Using rules to drop and retain data
Data retention rules allow you to configure Apache Druid to conform to your data retention policies. Your data retention policies specify which data to retain and which data to drop from the cluster.
Druid supports load, drop, and broadcast rules. Each rule is a JSON object. See the rule definitions below for details.
You can configure a default set of rules to apply to all datasources, and/or you can set specific rules for specific datasources.
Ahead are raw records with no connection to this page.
-- ==== Sys2Proof/Machine/CpOps.lean ====
section
/-! DEFINITION. Machine/CpOps.lean: the Command Processor's own operations: take decision, reservation, the end of a command, and
what each accepted command does to the block that owns the state. -/

namespace Sys2Proof.Machine

/-! ## Submission rings (R107 to R109) -/

/-- The Command Processor's part of the state is changed. -/
def modCp (f : CommandProcessor → CommandProcessor) (s : State) : State := { s with cp := f s.cp }

/-- The registers of one submission ring changed within the Command Processor. -/
def withRing (r : SubRing) (f : RingRegs → RingRegs) (cp : CommandProcessor) : CommandProcessor :=
  match r with
  | .priority => { cp with priority := f cp.priority }
  | .normal => { cp with normal := f cp.normal }

/-- A submission ring's registers are changed. -/
def modRing (r : SubRing) (f : RingRegs → RingRegs) (s : State) : State := modCp (withRing r f) s

/-- The Command Processor's state is set. -/
def setCp (st : CpState) (s : State) : State := modCp (fun x => { x with state := st }) s

/-- A command is in progress: RECORD or AUXILIARY (R110). -/
def commandInProgress (s : State) : Bool :=
  match s.cp.state with
  | .record _ _ => true
  | .auxiliary _ _ _ => true
  | .stopped | .reserving | .looking => false

/-- BASE and SIZE writes are taken: RUN is 0 and no command is in progress (R108, R147). -/
def ringsWritable (s : State) : Bool := !s.run && !commandInProgress s

/-- The ring holds records (R109). -/
def holdsRecords (r : RingRegs) : Bool := decide (r.size ≠ 0 ∧ r.producer ≠ r.consumer)

/-- PRODUCER is out of range (R111). -/
def producerBad (r : RingRegs) : Bool := decide (r.size ≠ 0 ∧ r.size.toNat ≤ r.producer.toNat)

/-- Arbitration (R112). -/
def chooseRing (cp : CommandProcessor) : Option SubRing :=
  if holdsRecords cp.priority then
    if holdsRecords cp.normal && decide (Config.maxPriorityRun ≤ cp.count) then some .normal else some .priority
  else if holdsRecords cp.normal then some .normal
  else none

/-- RUN is cleared and the Command Processor moves to STOPPED, keeping its reservation (R111, R113). -/
def stopTaking (s : State) : State := setCp .stopped { s with run := false }

/-- A ring index fault (R111). -/
def ringIndexFault (r : SubRing) (s : State) : State :=
  stopTaking (handFault kindRingIndex (subRingFault r) (ringRegs s.cp r).producer s)

/-- A ring read fault (R113). -/
def ringReadFault (r : SubRing) (s : State) : State :=
  stopTaking (handFault kindRingRead (subRingFault r) (ringRegs s.cp r).consumer s)

/-- Address of the record at CONSUMER: BASE + CONSUMER × 64 (R113), taken modulo 2 to the power 64 as a line read's address is (R92);
the spec states no modulo for a record read (DESIGN CHOICE, unsafe, assumption 25). -/
def recordAddress (r : RingRegs) : Addr := r.base + BitVec.ofNat 64 (r.consumer.toNat * 64)

/-- The record read is issued (R113). -/
def issueRecordRead (r : SubRing) (s : State) : State :=
  setCp (.record r (readExpiry s)) (emit (.memRead (recordAddress (ringRegs s.cp r)) 64) s)

/-- A take decision, made in LOOKING (R111). -/
def takeDecision (s : State) : State :=
  if s.cp.state = .looking then
    if producerBad s.cp.priority then ringIndexFault .priority s
    else if producerBad s.cp.normal then ringIndexFault .normal s
    else match chooseRing s.cp with
      | none => s
      | some r => issueRecordRead r s
  else s

/-- The Command Processor enters LOOKING, and so makes a take decision (R111). -/
def enterLooking (s : State) : State := takeDecision (setCp .looking s)

/-- The Command Processor in RESERVING takes its reservation while the placed records number fewer than 8 (R110, R152). -/
def takeReservation (s : State) : State :=
  if s.cp.state = .reserving ∧ s.holding.length < Config.holdingCapacity then
    enterLooking (modCp (fun x => { x with reserved := true }) s)
  else s

/-- RUN has become 1: a STOPPED Command Processor moves to LOOKING or RESERVING (R110). -/
def leaveStopped (s : State) : State :=
  if s.cp.state = .stopped then
    if s.cp.reserved then enterLooking s else setCp .reserving s
  else s
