/-- COMPLETION_WRITE (R22, R148, R149, R151, R154, R158, R159, R172): with nothing placed, an invalid SIZE, a full ring, posting stopped or a
device reset, nothing is written. Otherwise the head goes to BASE + PRODUCER × 32 as 32 bytes with the LAP flag in effect, every byte and bit that 10.3 does not assign to the kind 0, PRODUCER
moves on and the flag changes at a wrap, the condition is evaluated after the write, a JOB_END frees its context, and the freed entry
goes to the first waiting claimant: the end queue's head, the oldest eligible drain response, or the Command Processor. That the entry's
address is taken modulo 2 to the power 64 is the model's choice, assumption 25. -/
def Obligations.CompletionWritePostsHead : Prop :=
  ∀ s : State,
    (s.holding = [] ∨ Config.validCompletionSize s.comp.size = false ∨
        (s.comp.producer.toNat + 1) % s.comp.size.toNat = s.comp.consumer.toNat ∨ s.comp.stopped = true ∨ s.inReset.isSome = true →
      exec .completionWrite s = .next s) ∧
    (∀ record rest, s.holding = record :: rest → Config.validCompletionSize s.comp.size = true →
      (s.comp.producer.toNat + 1) % s.comp.size.toNat ≠ s.comp.consumer.toNat → s.comp.stopped = false → s.inReset = none →
      ∃ v bytes,
        bytes.length = 32 ∧ (byteAt bytes 0).getLsbD 7 = s.comp.lap ∧
        (∀ id status value, record = .response id status value → (byteAt bytes 0).extractLsb' 0 7 = 0 ∧
          byteAt bytes 1 = statusNumber status ∧ shortAt bytes 2 = id ∧ wordAt bytes 4 = value ∧
          ∀ k, 8 ≤ k → k < 32 → byteAt bytes k = 0) ∧
        (∀ tag c st fired skipped held clipped lost, record = .jobEnd tag c st fired skipped held clipped lost →
          (byteAt bytes 0).extractLsb' 0 7 = 1 ∧ byteAt bytes 1 = endNumber st ∧ (byteAt bytes 2).toNat = c.val ∧
          byteAt bytes 3 = (match st with | .fetchFault _ => 1 | .ended | .aborted | .underrun => 0) ∧
          wordAt bytes 4 = tag ∧ wordAt bytes 8 = fired ∧ wordAt bytes 12 = skipped ∧ wordAt bytes 16 = held ∧
          wordAt bytes 20 = clipped ∧ wordAt bytes 24 = lost ∧
          wordAt bytes 28 = (match st with | .fetchFault n => BitVec.ofNat 32 n | .ended | .aborted | .underrun => 0)) ∧
        (∀ tag fired, record = .mark tag fired →
          (byteAt bytes 0).extractLsb' 0 7 = 2 ∧ wordAt bytes 4 = tag ∧ wordAt bytes 8 = fired ∧
          ∀ k, 1 ≤ k ∧ k ≤ 3 ∨ 12 ≤ k ∧ k < 32 → byteAt bytes k = 0) ∧
        (∀ tag ordinal, record = .extentDone tag ordinal →
          (byteAt bytes 0).extractLsb' 0 7 = 3 ∧ wordAt bytes 4 = tag ∧ wordAt bytes 8 = BitVec.ofNat 32 ordinal ∧
          ∀ k, 1 ≤ k ∧ k ≤ 3 ∨ 12 ≤ k ∧ k < 32 → byteAt bytes k = 0) ∧
        v.comp = { s.comp with
          producer := BitVec.ofNat 16 ((s.comp.producer.toNat + 1) % s.comp.size.toNat)
          lap := if (s.comp.producer.toNat + 1) % s.comp.size.toNat = 0 then !s.comp.lap else s.comp.lap
          times := s.comp.times ++ [s.clock.now] } ∧
        v.holding = rest ∧
        Evaluated { s with link := s.link ++ [.memWrite (s.comp.base + BitVec.ofNat 64 (s.comp.producer.toNat * 32)) bytes] } v ∧
        (∀ c : CtxId, ((∃ tag st a b d e f, record = .jobEnd tag c st a b d e f) → v.jobs[c] = none) ∧
          ((∀ tag st a b d e f, record ≠ .jobEnd tag c st a b d e f) → v.jobs[c] = s.jobs[c])) ∧
        { v with comp := s.comp, holding := s.holding, condition := s.condition, link := s.link, jobs := s.jobs } = s ∧
        (s.endQueue = [] → s.eligible = [] →
          exec .completionWrite s = exec .reservation v ∧ (s.cp.state ≠ .reserving → exec .completionWrite s = .next v)) ∧
        (roomOf s = 0 → HoldingOk s →
          (∀ c more j st, s.endQueue = c :: more → v.jobs[c] = some j → j.state = .ended st →
            exec .completionWrite s = exec .jobEndPlacement v) ∧
          (∀ g more, s.endQueue = [] → s.eligible = g :: more → s.groups[g].waiters ≠ [] →
            exec .completionWrite s = exec .drainResponse v)))

/-! ## Laws of the whole part -/

/-- The laws hold right after a device reset (R51, R110, R147, R152; the values the model names are assumptions 1, 2 and 14). -/
def Obligations.LawsHoldAtReset : Prop :=
  HoldingOk State.reset ∧ SpansOk State.reset ∧ LeadersOk State.reset ∧ ListsOk State.reset ∧ CompletionOk State.reset ∧
  RegistersOk State.reset

/-- R110, R152: every step keeps the holding list, its reservation, RUN and the Command Processor's state in order. -/
def Obligations.StepsKeepHoldingListInOrder : Prop :=
  ∀ s t : State, HoldingOk s → step s = .next t → HoldingOk t

/-- R49: every step keeps every lane in at most one span, and every span within the lanes. -/
def Obligations.StepsKeepSpansDisjoint : Prop :=
  ∀ s t : State, SpansOk s → step s = .next t → SpansOk t

/-- R53: every step keeps the leader relation free of cycles, with every leader configured. -/
def Obligations.StepsKeepLeadersAcyclic : Prop :=
  ∀ s t : State, LeadersOk s → step s = .next t → LeadersOk t

/-- R5, R67, R117: every step keeps at most four jobs in a list and at most four waiters in a group. -/
def Obligations.StepsKeepListsBounded : Prop :=
  ∀ s t : State, ListsOk s → step s = .next t → ListsOk t

/-- R147, R148, R150: every step keeps the indices below SIZE and one write time for each unreleased entry. -/
def Obligations.StepsKeepCompletionRingInOrder : Prop :=
  ∀ s t : State, CompletionOk s → step s = .next t → CompletionOk t

/-- R47, R48, R74, R107, R112, R147, R157, R163: every step keeps every register and every group's configuration in its stated range:
the tick divider in effect and the held one, THRESHOLD, the arbitration count, the three BASE registers, CONSUMER of each submission
ring below its SIZE, DELAY of every profile entry, and the fields of a configuration that apply to its group. PRODUCER and the SIZE
registers hold what the host wrote (R108, R147) and the completion ring's indices are another statement's. -/
def Obligations.StepsKeepRegistersInRange : Prop :=
  ∀ s t : State, RegistersOk s → step s = .next t → RegistersOk t
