@[simp] theorem advance_inReset (k : Nat) (s : State) : (advance k s).inReset = s.inReset := rfl
@[simp] theorem advance_run (k : Nat) (s : State) : (advance k s).run = s.run := rfl
@[simp] theorem advance_resetting (k : Nat) (s : State) : (advance k s).resetting = s.resetting := rfl
@[simp] theorem advance_fetchLimit (k : Nat) (s : State) : (advance k s).fetchLimit = s.fetchLimit := rfl
@[simp] theorem advance_dividerHeld (k : Nat) (s : State) : (advance k s).dividerHeld = s.dividerHeld := rfl
@[simp] theorem advance_divider (k : Nat) (s : State) : (advance k s).divider = s.divider := rfl
@[simp] theorem advance_fault (k : Nat) (s : State) : (advance k s).fault = s.fault := rfl
@[simp] theorem advance_jobs (k : Nat) (s : State) : (advance k s).jobs = s.jobs := rfl
@[simp] theorem advance_lists (k : Nat) (s : State) : (advance k s).lists = s.lists := rfl
@[simp] theorem advance_endQueue (k : Nat) (s : State) : (advance k s).endQueue = s.endQueue := rfl
@[simp] theorem advance_slots (k : Nat) (s : State) : (advance k s).slots = s.slots := rfl
@[simp] theorem advance_slotWait (k : Nat) (s : State) : (advance k s).slotWait = s.slotWait := rfl
@[simp] theorem advance_tracker (k : Nat) (s : State) : (advance k s).tracker = s.tracker := rfl
@[simp] theorem advance_lastServed (k : Nat) (s : State) : (advance k s).lastServed = s.lastServed := rfl
@[simp] theorem advance_lateReads (k : Nat) (s : State) : (advance k s).lateReads = s.lateReads := rfl
@[simp] theorem advance_configs (k : Nat) (s : State) : (advance k s).configs = s.configs := rfl
@[simp] theorem advance_groups (k : Nat) (s : State) : (advance k s).groups = s.groups := rfl
@[simp] theorem advance_eligible (k : Nat) (s : State) : (advance k s).eligible = s.eligible := rfl
@[simp] theorem advance_profiles (k : Nat) (s : State) : (advance k s).profiles = s.profiles := rfl
@[simp] theorem advance_lanes (k : Nat) (s : State) : (advance k s).lanes = s.lanes := rfl
@[simp] theorem advance_pulses (k : Nat) (s : State) : (advance k s).pulses = s.pulses := rfl
@[simp] theorem advance_cp (k : Nat) (s : State) : (advance k s).cp = s.cp := rfl
@[simp] theorem advance_comp (k : Nat) (s : State) : (advance k s).comp = s.comp := rfl
@[simp] theorem advance_holding (k : Nat) (s : State) : (advance k s).holding = s.holding := rfl
@[simp] theorem advance_intMod (k : Nat) (s : State) : (advance k s).intMod = s.intMod := rfl
@[simp] theorem advance_condition (k : Nat) (s : State) : (advance k s).condition = s.condition := rfl
@[simp] theorem advance_link (k : Nat) (s : State) : (advance k s).link = s.link := rfl
@[simp] theorem advance_pending (k : Nat) (s : State) : (advance k s).pending = s.pending := rfl

@[simp] theorem latchDivider_inReset (s : State) : (latchDivider s).inReset = s.inReset := rfl
@[simp] theorem latchDivider_run (s : State) : (latchDivider s).run = s.run := rfl
@[simp] theorem latchDivider_resetting (s : State) : (latchDivider s).resetting = s.resetting := rfl
@[simp] theorem latchDivider_fetchLimit (s : State) : (latchDivider s).fetchLimit = s.fetchLimit := rfl
@[simp] theorem latchDivider_dividerHeld (s : State) : (latchDivider s).dividerHeld = s.dividerHeld := rfl
@[simp] theorem latchDivider_fault (s : State) : (latchDivider s).fault = s.fault := rfl
@[simp] theorem latchDivider_jobs (s : State) : (latchDivider s).jobs = s.jobs := rfl
@[simp] theorem latchDivider_lists (s : State) : (latchDivider s).lists = s.lists := rfl
@[simp] theorem latchDivider_endQueue (s : State) : (latchDivider s).endQueue = s.endQueue := rfl
@[simp] theorem latchDivider_slots (s : State) : (latchDivider s).slots = s.slots := rfl
@[simp] theorem latchDivider_slotWait (s : State) : (latchDivider s).slotWait = s.slotWait := rfl
@[simp] theorem latchDivider_tracker (s : State) : (latchDivider s).tracker = s.tracker := rfl
@[simp] theorem latchDivider_lastServed (s : State) : (latchDivider s).lastServed = s.lastServed := rfl
@[simp] theorem latchDivider_lateReads (s : State) : (latchDivider s).lateReads = s.lateReads := rfl
@[simp] theorem latchDivider_configs (s : State) : (latchDivider s).configs = s.configs := rfl
@[simp] theorem latchDivider_groups (s : State) : (latchDivider s).groups = s.groups := rfl
@[simp] theorem latchDivider_eligible (s : State) : (latchDivider s).eligible = s.eligible := rfl
@[simp] theorem latchDivider_profiles (s : State) : (latchDivider s).profiles = s.profiles := rfl
@[simp] theorem latchDivider_lanes (s : State) : (latchDivider s).lanes = s.lanes := rfl
@[simp] theorem latchDivider_pulses (s : State) : (latchDivider s).pulses = s.pulses := rfl
@[simp] theorem latchDivider_cp (s : State) : (latchDivider s).cp = s.cp := rfl
@[simp] theorem latchDivider_comp (s : State) : (latchDivider s).comp = s.comp := rfl
@[simp] theorem latchDivider_holding (s : State) : (latchDivider s).holding = s.holding := rfl
@[simp] theorem latchDivider_intMod (s : State) : (latchDivider s).intMod = s.intMod := rfl
@[simp] theorem latchDivider_condition (s : State) : (latchDivider s).condition = s.condition := rfl
@[simp] theorem latchDivider_link (s : State) : (latchDivider s).link = s.link := rfl
@[simp] theorem latchDivider_pending (s : State) : (latchDivider s).pending = s.pending := rfl

@[simp] theorem releaseRing_clock (c : CtxId) (s : State) : (releaseRing c s).clock = s.clock := rfl
@[simp] theorem releaseRing_inReset (c : CtxId) (s : State) : (releaseRing c s).inReset = s.inReset := rfl
@[simp] theorem releaseRing_run (c : CtxId) (s : State) : (releaseRing c s).run = s.run := rfl
@[simp] theorem releaseRing_resetting (c : CtxId) (s : State) : (releaseRing c s).resetting = s.resetting := rfl
@[simp] theorem releaseRing_fetchLimit (c : CtxId) (s : State) : (releaseRing c s).fetchLimit = s.fetchLimit := rfl
@[simp] theorem releaseRing_dividerHeld (c : CtxId) (s : State) : (releaseRing c s).dividerHeld = s.dividerHeld := rfl
@[simp] theorem releaseRing_divider (c : CtxId) (s : State) : (releaseRing c s).divider = s.divider := rfl
@[simp] theorem releaseRing_fault (c : CtxId) (s : State) : (releaseRing c s).fault = s.fault := rfl
@[simp] theorem releaseRing_jobs (c : CtxId) (s : State) : (releaseRing c s).jobs = s.jobs := rfl
@[simp] theorem releaseRing_lists (c : CtxId) (s : State) : (releaseRing c s).lists = s.lists := rfl
@[simp] theorem releaseRing_endQueue (c : CtxId) (s : State) : (releaseRing c s).endQueue = s.endQueue := rfl
@[simp] theorem releaseRing_slotWait (c : CtxId) (s : State) : (releaseRing c s).slotWait = s.slotWait := rfl
@[simp] theorem releaseRing_tracker (c : CtxId) (s : State) : (releaseRing c s).tracker = s.tracker := rfl
@[simp] theorem releaseRing_lastServed (c : CtxId) (s : State) : (releaseRing c s).lastServed = s.lastServed := rfl
@[simp] theorem releaseRing_lateReads (c : CtxId) (s : State) : (releaseRing c s).lateReads = s.lateReads := rfl
@[simp] theorem releaseRing_configs (c : CtxId) (s : State) : (releaseRing c s).configs = s.configs := rfl
@[simp] theorem releaseRing_groups (c : CtxId) (s : State) : (releaseRing c s).groups = s.groups := rfl
@[simp] theorem releaseRing_eligible (c : CtxId) (s : State) : (releaseRing c s).eligible = s.eligible := rfl
@[simp] theorem releaseRing_profiles (c : CtxId) (s : State) : (releaseRing c s).profiles = s.profiles := rfl
@[simp] theorem releaseRing_lanes (c : CtxId) (s : State) : (releaseRing c s).lanes = s.lanes := rfl
@[simp] theorem releaseRing_pulses (c : CtxId) (s : State) : (releaseRing c s).pulses = s.pulses := rfl
@[simp] theorem releaseRing_cp (c : CtxId) (s : State) : (releaseRing c s).cp = s.cp := rfl
@[simp] theorem releaseRing_comp (c : CtxId) (s : State) : (releaseRing c s).comp = s.comp := rfl
@[simp] theorem releaseRing_holding (c : CtxId) (s : State) : (releaseRing c s).holding = s.holding := rfl
@[simp] theorem releaseRing_intMod (c : CtxId) (s : State) : (releaseRing c s).intMod = s.intMod := rfl
@[simp] theorem releaseRing_condition (c : CtxId) (s : State) : (releaseRing c s).condition = s.condition := rfl
@[simp] theorem releaseRing_link (c : CtxId) (s : State) : (releaseRing c s).link = s.link := rfl
@[simp] theorem releaseRing_pending (c : CtxId) (s : State) : (releaseRing c s).pending = s.pending := rfl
See rule structure to see how rule order impacts the way the Coordinator applies retention rules.
You can specify the data to retain or drop in the following ways:
- Forever: all data in the segment.
- Period: segment data specified as an offset from the present time.
- Interval: a fixed time range.
Retention rules are persistent: they remain in effect until you change them. Druid stores retention rules in its metadata store.
Set retention rules
You can use the Druid web console or the Service status API reference to create and manage retention rules.
Use the web console
To set retention rules in the Druid web console:
- On the console home page, click Datasources.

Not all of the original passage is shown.